* Exercise details: Read the material below. Count the lines containing "failed" and give that count alone.

* Supplied records:
----

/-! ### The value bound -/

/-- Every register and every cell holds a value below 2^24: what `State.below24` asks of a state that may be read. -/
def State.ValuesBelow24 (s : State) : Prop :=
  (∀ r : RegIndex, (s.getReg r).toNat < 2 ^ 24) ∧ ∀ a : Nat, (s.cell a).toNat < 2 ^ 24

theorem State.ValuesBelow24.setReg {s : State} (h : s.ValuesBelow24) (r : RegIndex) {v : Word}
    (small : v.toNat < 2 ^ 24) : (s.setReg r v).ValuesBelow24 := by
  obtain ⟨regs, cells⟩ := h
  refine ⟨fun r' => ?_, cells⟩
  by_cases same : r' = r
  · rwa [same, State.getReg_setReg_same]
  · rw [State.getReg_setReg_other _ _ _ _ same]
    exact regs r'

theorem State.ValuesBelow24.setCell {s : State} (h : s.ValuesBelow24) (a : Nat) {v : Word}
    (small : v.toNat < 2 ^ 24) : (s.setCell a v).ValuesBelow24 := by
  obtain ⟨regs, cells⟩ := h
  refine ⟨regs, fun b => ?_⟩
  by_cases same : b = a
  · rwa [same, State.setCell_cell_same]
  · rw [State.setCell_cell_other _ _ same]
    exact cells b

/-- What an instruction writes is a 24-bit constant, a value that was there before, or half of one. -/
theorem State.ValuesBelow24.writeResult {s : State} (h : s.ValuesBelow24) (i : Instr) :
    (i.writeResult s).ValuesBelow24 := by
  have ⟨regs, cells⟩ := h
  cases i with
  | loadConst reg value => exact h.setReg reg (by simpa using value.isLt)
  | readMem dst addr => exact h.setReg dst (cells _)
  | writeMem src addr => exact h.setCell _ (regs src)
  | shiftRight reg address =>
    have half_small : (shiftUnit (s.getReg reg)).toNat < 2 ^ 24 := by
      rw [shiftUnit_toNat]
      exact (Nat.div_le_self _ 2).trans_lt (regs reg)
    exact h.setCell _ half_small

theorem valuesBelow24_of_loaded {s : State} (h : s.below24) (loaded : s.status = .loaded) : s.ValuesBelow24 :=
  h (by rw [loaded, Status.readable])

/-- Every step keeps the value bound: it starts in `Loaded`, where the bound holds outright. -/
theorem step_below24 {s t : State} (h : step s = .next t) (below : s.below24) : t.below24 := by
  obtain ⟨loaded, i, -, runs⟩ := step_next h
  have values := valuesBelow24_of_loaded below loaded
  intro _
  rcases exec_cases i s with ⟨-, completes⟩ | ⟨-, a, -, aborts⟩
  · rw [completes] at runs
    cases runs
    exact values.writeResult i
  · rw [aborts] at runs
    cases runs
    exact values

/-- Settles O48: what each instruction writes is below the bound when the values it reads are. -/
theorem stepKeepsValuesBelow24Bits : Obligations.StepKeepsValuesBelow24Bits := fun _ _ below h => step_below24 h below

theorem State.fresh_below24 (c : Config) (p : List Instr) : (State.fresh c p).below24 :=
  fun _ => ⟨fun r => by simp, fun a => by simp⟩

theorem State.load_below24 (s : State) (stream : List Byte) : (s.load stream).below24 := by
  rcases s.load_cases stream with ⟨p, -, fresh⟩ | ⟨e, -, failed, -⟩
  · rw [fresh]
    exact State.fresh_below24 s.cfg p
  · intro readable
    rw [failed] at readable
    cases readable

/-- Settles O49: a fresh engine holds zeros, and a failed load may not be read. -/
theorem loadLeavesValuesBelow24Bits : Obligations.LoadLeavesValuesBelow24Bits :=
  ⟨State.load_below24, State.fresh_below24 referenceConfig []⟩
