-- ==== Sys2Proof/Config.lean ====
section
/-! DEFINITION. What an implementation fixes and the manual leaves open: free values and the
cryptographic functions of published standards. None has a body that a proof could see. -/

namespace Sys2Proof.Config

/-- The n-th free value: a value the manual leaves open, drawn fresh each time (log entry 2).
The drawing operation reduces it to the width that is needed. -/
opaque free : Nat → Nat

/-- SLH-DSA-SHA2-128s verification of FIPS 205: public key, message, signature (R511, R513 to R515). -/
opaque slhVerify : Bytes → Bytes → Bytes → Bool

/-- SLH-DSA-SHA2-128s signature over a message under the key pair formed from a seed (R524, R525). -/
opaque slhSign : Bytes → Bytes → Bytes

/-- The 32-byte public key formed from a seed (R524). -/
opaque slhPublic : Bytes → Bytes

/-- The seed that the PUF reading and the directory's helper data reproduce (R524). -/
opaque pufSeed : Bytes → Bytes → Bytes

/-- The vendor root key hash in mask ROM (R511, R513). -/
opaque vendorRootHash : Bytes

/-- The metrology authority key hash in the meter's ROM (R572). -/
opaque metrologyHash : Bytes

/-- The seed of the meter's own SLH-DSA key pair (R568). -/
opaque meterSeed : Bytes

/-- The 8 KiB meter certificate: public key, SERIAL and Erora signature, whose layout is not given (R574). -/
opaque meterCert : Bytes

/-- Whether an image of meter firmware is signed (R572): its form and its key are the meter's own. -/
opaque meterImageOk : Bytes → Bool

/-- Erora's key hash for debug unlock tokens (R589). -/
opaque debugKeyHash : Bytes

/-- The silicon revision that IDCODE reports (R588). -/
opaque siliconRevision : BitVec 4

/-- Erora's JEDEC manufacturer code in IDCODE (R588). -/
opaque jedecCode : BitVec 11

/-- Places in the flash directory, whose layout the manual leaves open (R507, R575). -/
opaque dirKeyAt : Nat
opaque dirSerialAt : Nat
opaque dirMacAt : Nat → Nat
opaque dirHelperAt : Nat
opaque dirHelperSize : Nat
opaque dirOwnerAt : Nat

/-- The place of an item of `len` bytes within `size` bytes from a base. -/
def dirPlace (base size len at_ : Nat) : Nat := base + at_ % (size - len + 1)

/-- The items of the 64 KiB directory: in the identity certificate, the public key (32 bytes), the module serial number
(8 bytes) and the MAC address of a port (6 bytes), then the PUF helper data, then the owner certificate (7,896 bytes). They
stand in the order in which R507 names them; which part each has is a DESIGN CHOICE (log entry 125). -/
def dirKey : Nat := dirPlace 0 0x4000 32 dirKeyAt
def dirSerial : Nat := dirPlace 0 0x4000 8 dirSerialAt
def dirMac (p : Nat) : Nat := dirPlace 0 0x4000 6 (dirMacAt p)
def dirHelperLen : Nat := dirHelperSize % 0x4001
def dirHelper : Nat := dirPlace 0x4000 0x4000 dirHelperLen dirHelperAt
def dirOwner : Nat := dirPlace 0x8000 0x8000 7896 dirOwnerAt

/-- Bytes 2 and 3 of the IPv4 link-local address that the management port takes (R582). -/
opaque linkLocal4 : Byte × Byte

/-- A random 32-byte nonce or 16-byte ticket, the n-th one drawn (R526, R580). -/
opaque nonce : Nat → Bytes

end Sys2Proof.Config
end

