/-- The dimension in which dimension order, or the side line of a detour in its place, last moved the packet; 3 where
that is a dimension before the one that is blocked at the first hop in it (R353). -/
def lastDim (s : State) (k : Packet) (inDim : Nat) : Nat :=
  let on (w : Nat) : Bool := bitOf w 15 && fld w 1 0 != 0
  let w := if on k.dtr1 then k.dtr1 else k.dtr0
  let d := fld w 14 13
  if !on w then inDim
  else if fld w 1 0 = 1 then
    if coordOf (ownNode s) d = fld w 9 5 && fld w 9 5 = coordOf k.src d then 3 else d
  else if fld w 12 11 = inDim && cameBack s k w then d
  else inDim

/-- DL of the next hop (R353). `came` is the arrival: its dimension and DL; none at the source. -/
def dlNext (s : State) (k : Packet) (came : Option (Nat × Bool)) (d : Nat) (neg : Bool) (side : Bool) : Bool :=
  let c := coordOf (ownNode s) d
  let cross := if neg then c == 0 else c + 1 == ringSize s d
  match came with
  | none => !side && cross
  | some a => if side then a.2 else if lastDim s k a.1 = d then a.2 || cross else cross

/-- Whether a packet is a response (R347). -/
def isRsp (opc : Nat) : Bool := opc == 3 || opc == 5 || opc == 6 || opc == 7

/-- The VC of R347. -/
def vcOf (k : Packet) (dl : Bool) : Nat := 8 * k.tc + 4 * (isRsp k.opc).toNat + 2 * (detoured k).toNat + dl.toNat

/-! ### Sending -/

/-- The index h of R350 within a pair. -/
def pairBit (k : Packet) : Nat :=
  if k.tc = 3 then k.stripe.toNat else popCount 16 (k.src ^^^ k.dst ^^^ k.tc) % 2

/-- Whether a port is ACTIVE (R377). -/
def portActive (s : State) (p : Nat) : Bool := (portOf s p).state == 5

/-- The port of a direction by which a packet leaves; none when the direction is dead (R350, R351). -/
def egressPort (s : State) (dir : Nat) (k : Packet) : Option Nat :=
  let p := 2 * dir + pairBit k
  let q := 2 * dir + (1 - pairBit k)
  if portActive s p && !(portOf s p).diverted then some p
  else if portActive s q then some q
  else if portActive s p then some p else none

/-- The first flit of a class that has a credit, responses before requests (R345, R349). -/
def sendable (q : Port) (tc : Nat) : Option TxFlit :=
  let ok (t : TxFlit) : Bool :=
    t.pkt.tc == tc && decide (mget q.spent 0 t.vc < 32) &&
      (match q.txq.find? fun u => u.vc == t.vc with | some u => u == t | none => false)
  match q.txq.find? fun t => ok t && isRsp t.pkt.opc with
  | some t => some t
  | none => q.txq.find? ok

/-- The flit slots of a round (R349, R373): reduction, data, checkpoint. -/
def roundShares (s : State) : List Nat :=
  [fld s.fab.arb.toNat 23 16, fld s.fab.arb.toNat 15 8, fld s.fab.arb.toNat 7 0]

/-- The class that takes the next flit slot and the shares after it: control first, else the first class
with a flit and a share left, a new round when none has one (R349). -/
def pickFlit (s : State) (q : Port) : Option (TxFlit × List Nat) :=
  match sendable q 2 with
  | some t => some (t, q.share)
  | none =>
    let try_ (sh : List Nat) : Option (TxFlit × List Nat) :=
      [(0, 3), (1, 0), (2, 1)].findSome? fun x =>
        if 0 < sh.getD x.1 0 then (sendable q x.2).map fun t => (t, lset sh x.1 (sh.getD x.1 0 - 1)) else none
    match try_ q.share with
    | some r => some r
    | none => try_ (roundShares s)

----

* Answer area: 3